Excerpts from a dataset

____________

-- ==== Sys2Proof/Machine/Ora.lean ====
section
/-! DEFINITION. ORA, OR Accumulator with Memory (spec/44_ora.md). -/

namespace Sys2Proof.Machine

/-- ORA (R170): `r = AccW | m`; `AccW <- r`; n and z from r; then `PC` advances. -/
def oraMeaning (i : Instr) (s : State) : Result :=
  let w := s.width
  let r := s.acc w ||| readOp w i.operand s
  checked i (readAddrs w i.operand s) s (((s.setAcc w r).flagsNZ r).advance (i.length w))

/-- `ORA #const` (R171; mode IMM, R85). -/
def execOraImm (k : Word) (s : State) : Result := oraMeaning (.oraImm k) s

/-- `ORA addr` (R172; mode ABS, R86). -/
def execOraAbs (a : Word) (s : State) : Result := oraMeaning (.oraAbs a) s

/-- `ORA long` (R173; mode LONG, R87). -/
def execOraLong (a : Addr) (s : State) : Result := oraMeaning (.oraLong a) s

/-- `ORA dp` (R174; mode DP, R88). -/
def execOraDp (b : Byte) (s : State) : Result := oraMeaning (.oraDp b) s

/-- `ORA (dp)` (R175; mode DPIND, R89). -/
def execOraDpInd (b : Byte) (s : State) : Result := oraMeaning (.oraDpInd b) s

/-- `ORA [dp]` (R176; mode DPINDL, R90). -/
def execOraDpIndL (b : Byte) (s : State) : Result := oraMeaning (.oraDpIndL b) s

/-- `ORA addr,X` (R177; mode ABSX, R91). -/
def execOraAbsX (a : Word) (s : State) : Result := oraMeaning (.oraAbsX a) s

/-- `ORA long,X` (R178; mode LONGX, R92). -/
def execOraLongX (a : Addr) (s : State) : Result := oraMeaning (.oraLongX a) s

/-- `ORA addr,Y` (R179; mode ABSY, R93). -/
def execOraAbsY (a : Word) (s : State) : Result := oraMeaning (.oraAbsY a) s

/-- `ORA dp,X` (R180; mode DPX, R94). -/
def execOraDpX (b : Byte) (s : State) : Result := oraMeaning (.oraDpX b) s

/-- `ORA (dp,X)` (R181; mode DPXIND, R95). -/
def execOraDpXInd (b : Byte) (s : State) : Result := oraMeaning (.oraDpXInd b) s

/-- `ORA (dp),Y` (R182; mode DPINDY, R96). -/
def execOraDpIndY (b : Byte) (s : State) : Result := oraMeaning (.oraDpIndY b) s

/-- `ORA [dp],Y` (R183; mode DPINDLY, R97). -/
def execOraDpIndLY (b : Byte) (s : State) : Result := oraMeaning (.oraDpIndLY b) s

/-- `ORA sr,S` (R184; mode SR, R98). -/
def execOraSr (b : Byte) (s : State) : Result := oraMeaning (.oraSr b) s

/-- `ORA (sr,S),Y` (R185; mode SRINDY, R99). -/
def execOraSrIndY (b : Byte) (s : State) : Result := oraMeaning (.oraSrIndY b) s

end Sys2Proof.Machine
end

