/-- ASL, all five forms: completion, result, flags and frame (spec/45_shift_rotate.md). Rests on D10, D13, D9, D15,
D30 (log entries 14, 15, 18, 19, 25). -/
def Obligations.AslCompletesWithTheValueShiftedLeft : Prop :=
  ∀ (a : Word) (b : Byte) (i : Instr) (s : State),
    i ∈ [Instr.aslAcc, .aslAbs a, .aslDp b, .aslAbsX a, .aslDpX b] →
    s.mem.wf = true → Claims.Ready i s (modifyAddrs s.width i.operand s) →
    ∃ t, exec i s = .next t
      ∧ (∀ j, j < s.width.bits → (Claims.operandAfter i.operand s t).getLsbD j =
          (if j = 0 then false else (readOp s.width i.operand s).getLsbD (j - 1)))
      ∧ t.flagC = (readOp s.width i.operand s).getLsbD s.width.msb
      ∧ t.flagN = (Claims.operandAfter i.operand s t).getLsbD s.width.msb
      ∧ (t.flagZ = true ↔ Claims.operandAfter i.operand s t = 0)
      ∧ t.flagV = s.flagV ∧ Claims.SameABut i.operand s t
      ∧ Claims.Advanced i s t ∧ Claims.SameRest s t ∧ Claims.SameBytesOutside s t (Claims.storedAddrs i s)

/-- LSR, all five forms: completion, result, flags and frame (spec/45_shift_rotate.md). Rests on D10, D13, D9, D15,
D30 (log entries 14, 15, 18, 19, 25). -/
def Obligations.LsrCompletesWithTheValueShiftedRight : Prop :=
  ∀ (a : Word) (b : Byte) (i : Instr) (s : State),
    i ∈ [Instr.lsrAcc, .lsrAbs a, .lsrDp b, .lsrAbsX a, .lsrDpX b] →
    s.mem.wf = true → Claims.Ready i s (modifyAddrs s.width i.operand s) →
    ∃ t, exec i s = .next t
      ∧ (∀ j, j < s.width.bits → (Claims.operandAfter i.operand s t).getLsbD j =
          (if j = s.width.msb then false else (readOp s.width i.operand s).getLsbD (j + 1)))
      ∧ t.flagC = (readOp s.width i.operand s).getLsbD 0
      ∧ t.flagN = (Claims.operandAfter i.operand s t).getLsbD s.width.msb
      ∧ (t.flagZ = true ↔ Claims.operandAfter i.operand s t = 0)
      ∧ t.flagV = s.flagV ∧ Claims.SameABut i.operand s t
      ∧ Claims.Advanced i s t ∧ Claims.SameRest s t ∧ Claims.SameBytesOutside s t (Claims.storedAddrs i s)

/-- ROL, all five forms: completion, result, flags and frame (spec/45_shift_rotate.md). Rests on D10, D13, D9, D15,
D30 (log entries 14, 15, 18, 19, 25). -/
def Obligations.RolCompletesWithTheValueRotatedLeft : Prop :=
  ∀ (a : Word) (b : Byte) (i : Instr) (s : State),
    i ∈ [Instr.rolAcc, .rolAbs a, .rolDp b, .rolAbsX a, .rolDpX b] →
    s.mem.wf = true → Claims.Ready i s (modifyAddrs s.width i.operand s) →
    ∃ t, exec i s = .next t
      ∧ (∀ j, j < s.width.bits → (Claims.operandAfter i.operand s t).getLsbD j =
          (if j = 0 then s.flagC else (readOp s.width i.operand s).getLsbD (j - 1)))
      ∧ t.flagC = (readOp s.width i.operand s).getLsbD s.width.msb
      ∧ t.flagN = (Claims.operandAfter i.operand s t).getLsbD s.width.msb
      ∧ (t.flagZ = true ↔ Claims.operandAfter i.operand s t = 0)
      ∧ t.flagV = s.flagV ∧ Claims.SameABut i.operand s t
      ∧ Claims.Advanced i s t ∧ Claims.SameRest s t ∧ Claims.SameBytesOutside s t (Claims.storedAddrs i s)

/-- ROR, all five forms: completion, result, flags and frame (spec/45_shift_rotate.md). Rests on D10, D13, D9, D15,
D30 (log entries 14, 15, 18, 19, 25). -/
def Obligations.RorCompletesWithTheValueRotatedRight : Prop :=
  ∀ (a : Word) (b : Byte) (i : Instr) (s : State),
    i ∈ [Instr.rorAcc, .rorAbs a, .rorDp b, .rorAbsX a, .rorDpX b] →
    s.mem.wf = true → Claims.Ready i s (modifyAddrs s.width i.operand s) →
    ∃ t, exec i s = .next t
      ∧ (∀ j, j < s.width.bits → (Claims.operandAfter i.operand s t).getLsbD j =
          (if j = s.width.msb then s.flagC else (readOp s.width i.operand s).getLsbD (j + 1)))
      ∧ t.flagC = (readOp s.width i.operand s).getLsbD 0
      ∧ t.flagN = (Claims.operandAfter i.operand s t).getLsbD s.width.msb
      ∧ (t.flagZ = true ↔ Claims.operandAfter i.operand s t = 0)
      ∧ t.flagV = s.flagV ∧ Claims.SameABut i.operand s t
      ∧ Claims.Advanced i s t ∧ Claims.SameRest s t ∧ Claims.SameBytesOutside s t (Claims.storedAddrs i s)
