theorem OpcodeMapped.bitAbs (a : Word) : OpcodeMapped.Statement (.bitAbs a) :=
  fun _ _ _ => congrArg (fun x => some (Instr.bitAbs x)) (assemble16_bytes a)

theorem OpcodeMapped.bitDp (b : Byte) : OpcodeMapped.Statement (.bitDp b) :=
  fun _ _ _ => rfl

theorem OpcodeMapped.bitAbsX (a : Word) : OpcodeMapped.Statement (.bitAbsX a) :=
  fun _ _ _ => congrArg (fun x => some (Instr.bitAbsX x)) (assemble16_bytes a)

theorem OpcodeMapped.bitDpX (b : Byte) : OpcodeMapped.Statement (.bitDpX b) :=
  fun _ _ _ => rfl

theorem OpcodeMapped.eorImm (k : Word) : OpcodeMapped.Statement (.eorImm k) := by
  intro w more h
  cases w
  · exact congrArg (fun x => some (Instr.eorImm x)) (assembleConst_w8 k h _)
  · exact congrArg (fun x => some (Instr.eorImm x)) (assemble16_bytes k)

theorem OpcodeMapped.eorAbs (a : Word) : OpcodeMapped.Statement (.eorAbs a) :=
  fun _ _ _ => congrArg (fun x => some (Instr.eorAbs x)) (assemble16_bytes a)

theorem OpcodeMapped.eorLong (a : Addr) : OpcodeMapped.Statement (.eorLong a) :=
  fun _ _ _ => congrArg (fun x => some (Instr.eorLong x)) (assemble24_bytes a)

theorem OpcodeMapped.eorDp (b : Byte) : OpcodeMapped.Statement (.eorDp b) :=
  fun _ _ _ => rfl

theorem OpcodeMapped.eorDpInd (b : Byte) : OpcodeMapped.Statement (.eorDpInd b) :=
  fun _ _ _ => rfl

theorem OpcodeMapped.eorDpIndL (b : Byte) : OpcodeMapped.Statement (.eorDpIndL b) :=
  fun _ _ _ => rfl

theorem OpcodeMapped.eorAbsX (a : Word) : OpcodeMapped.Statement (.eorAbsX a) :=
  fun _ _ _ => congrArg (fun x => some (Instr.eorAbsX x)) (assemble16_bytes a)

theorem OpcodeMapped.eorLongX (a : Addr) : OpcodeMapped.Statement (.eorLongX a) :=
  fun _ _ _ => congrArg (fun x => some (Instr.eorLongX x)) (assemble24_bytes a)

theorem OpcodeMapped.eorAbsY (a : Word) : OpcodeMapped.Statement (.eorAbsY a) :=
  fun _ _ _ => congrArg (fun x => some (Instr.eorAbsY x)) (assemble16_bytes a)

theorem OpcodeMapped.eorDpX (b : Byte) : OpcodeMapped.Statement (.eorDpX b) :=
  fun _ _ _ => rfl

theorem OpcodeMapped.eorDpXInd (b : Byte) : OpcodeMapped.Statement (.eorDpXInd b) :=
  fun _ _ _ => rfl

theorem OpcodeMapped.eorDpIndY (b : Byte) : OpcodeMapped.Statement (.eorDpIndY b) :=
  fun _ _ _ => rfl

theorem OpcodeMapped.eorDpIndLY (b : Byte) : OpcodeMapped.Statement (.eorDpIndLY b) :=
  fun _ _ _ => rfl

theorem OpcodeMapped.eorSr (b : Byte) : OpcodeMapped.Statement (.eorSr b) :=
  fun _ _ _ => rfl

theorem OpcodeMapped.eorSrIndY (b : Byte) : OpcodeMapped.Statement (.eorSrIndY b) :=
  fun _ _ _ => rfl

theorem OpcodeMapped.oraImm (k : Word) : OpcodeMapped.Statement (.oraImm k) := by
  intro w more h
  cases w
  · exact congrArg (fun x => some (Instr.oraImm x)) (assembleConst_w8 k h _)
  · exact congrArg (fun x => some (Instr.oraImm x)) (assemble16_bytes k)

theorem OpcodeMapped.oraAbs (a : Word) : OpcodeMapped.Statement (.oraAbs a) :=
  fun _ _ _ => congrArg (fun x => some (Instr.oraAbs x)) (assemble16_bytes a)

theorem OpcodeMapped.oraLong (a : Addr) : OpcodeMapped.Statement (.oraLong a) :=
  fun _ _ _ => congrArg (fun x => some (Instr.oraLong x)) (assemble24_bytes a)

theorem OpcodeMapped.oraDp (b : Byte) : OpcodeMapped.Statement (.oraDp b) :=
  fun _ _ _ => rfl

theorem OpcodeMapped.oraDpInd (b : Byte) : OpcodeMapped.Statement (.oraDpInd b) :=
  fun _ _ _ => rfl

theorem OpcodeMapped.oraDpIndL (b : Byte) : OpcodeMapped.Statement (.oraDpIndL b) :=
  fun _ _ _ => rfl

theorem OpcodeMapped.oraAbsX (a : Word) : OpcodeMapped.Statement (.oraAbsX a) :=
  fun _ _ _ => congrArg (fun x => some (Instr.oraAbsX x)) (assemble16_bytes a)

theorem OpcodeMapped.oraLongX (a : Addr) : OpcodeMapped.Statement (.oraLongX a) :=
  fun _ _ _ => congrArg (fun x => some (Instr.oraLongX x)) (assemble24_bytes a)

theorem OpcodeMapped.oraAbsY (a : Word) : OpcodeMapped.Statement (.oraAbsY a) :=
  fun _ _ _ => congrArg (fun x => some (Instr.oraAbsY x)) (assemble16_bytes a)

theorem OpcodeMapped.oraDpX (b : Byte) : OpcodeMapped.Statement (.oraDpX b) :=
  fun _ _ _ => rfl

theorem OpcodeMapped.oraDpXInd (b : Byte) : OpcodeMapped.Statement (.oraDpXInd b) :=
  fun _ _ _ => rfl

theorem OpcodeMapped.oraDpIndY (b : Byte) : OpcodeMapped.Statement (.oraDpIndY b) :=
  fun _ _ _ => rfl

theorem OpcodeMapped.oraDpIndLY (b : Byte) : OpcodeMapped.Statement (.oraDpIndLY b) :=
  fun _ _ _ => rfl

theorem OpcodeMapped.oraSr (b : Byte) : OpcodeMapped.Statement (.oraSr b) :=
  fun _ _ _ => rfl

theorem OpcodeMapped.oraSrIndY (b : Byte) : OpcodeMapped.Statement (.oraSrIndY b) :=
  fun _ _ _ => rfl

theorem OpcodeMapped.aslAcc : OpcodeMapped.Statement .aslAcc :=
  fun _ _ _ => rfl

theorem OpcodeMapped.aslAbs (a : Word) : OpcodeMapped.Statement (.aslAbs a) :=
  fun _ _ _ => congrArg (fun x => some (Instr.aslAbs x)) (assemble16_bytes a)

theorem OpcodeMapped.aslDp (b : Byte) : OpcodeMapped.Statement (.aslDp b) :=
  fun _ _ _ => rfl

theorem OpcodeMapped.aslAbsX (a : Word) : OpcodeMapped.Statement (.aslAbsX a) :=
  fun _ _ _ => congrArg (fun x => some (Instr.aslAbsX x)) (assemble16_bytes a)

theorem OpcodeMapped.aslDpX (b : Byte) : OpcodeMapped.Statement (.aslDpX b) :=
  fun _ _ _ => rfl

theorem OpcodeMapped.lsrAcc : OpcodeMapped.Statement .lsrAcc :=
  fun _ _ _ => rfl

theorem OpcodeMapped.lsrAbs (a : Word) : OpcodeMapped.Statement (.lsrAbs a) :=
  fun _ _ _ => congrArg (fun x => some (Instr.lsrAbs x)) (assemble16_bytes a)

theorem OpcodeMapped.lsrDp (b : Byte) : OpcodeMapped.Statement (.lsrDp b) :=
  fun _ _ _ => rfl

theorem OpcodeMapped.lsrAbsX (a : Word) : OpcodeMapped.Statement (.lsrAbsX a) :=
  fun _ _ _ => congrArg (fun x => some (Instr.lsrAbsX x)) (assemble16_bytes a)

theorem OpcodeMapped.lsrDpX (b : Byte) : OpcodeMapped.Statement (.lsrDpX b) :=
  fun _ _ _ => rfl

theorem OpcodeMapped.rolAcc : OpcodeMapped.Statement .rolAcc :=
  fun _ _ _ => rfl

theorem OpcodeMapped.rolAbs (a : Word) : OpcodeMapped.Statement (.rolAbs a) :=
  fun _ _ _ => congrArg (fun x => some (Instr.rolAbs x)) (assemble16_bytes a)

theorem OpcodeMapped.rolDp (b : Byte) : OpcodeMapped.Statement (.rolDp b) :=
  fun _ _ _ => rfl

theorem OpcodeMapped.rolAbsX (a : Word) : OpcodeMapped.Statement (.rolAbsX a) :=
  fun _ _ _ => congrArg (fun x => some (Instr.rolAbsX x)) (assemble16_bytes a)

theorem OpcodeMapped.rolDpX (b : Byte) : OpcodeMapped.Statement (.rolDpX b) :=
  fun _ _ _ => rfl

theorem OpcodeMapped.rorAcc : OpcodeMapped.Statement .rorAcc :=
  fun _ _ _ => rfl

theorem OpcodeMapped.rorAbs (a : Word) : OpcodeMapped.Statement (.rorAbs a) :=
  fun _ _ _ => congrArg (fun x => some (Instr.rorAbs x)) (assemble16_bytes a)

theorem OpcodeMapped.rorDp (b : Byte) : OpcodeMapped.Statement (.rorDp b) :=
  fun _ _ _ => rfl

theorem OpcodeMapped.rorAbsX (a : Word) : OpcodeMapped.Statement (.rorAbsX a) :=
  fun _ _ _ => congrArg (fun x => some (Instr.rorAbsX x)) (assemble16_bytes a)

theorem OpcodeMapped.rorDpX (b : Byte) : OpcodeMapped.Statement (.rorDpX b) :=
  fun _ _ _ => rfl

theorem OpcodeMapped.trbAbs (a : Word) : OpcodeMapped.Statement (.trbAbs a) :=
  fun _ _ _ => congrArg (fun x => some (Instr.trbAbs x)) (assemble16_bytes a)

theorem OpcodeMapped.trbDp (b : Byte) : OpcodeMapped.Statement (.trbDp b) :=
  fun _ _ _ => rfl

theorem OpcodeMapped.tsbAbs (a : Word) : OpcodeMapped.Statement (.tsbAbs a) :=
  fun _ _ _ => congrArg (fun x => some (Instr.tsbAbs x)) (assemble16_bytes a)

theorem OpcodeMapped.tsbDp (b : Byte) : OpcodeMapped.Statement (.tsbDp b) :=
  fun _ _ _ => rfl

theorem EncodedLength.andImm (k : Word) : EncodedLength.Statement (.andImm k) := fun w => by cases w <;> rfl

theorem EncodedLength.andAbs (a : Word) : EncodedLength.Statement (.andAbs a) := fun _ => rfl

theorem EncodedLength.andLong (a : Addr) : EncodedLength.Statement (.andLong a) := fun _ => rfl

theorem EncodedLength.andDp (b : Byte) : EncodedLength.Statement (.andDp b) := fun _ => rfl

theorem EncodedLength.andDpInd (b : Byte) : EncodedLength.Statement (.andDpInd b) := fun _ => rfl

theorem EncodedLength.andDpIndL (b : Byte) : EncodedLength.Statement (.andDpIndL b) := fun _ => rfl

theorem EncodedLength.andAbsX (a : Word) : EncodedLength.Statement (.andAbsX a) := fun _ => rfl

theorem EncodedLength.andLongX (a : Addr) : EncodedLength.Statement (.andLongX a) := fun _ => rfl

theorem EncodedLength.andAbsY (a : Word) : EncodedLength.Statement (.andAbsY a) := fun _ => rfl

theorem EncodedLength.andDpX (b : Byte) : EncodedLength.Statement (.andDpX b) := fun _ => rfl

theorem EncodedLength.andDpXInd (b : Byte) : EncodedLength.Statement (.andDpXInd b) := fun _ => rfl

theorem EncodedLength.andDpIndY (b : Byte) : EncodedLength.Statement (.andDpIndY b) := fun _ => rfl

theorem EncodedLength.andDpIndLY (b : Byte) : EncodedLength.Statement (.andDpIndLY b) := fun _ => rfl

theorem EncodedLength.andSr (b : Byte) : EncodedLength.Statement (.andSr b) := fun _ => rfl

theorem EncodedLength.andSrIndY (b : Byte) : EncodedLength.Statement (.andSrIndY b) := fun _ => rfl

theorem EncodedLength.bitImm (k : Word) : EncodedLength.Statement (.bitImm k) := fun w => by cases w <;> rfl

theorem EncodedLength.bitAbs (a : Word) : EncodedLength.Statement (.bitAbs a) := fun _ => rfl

____________

*Exercise*.
Reproduce the records above exactly, from the first line through the line containing "let r := s.acc w ||| readOp w i.operand s", and output nothing else.

*Response to the exercise*.
-- ==== Sys2Proof/Machine/Ora.lean ====
section
/-! DEFINITION. ORA, OR Accumulator with Memory (spec/44_ora.md). -/

namespace Sys2Proof.Machine

/-- ORA (R170): `r = AccW | m`; `AccW <- r`; n and z from r; then `PC` advances. -/
def oraMeaning (i : Instr) (s : State) : Result :=
  let w := s.width
  let r := s.acc w ||| readOp w i.operand s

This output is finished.